_WHAT THE EXERCISE ASKS_
Up to and including the line with "(interleave w a a).extractLsb' (2 * w * i)", please reproduce the lines below exactly, beginning with the first.

_MATERIAL SUPPLIED_
/-! ### Equal sources, quadwords and two zero extensions (R104(a), (b), (d)) -/

theorem interleave_self_elements {w : Nat} (h : w ∈ [8, 16, 32, 64]) (a : BitVec 128) {i : Nat} (hi : i < 64 / w) :
    (interleave w a a).extractLsb' (2 * w * i) w = a.extractLsb' (w * i) w ∧
      (interleave w a a).extractLsb' (2 * w * i + w) w = a.extractLsb' (w * i) w := by
  simpa only [Nat.zero_add] using alternates_interleave h a a i hi

theorem interleave_qwords_low (a b : BitVec 128) : (interleave 64 a b).extractLsb' 0 64 = a.extractLsb' 0 64 :=
  (alternates_interleave (by decide) a b 0 (by decide)).1

theorem interleave_words_bytes_zero (a : BitVec 128) {i : Nat} (hi : i < 4) :
    (interleave 16 (interleave 8 a 0#128) 0#128).extractLsb' (32 * i) 32 = (a.extractLsb' (8 * i) 8).setWidth 32 :=
  calc
    _ = ((interleave 8 a 0#128).extractLsb' (16 * i) 16).setWidth 32 := interleave_zero_pair (by decide) _ hi
    _ = ((a.extractLsb' (8 * i) 8).setWidth 16).setWidth 32 :=
      congrArg (BitVec.setWidth 32) (interleave_zero_pair (w := 8) (by decide) a (by omega))
    _ = (a.extractLsb' (8 * i) 8).setWidth 32 := by rw [BitVec.setWidth_setWidth (by decide)]

/-- Settles O8: each clause is an element, or a pair of elements, of the alternation. -/
theorem interleaveDoublesAndComposes : Obligations.InterleaveDoublesAndComposes :=
  ⟨fun _ hw a _ hi => interleave_self_elements hw a hi, interleave_qwords_low, fun a _ hi => interleave_words_bytes_zero a hi⟩

end Sys2Proof.Proofs.Interleave
end

section
/-! SUPPORT. Proof of the statement of 41_mmx_64bit.md. One lemma says how an MMX form completes with any function that alternates
elements; the three forms differ only in that function. -/

namespace Sys2Proof.Proofs.Mmx

open Sys2Proof Sys2Proof.Machine
open Sys2Proof.Proofs.MachineState Sys2Proof.Proofs.MemoryAccess Sys2Proof.Proofs.Interleave

/-- The operand `mm/m32` is read as `v` exactly when it is a source of value `v`: an `m32` has no alignment of its own, and an
alignment check of 4 (R43, R46, R110). -/
theorem readMmM32_ok_iff {s : State} {len : Nat} {src : RM MmReg} {v : BitVec 32} :
    readMmM32 s len src = .ok v ↔ MmSource s len src v := by
  cases src with
  | reg r => exact ⟨fun h => (Except.ok.inj h).symm, fun h => congrArg Except.ok h.symm⟩
  | mem m =>
    refine loadOperand_ok.trans (exists_congr fun la => ?_)
    have hcheck : checkRead s.access s.env (effAddr s len m).1 (effAddr s len m).2 4 1 4 = .ok la ↔
        Reachable s len m 4 la ∧ (s.env.acEnabled = true → la.toNat % 4 = 0) := by
      rw [checkRead_ok_iff]
      simp [and_assoc]
    rw [hcheck, and_assoc]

_OUTPUT OF THE EXERCISE_
/-! ### Equal sources, quadwords and two zero extensions (R104(a), (b), (d)) -/

theorem interleave_self_elements {w : Nat} (h : w ∈ [8, 16, 32, 64]) (a : BitVec 128) {i : Nat} (hi : i < 64 / w) :
    (interleave w a a).extractLsb' (2 * w * i) w = a.extractLsb' (w * i) w ∧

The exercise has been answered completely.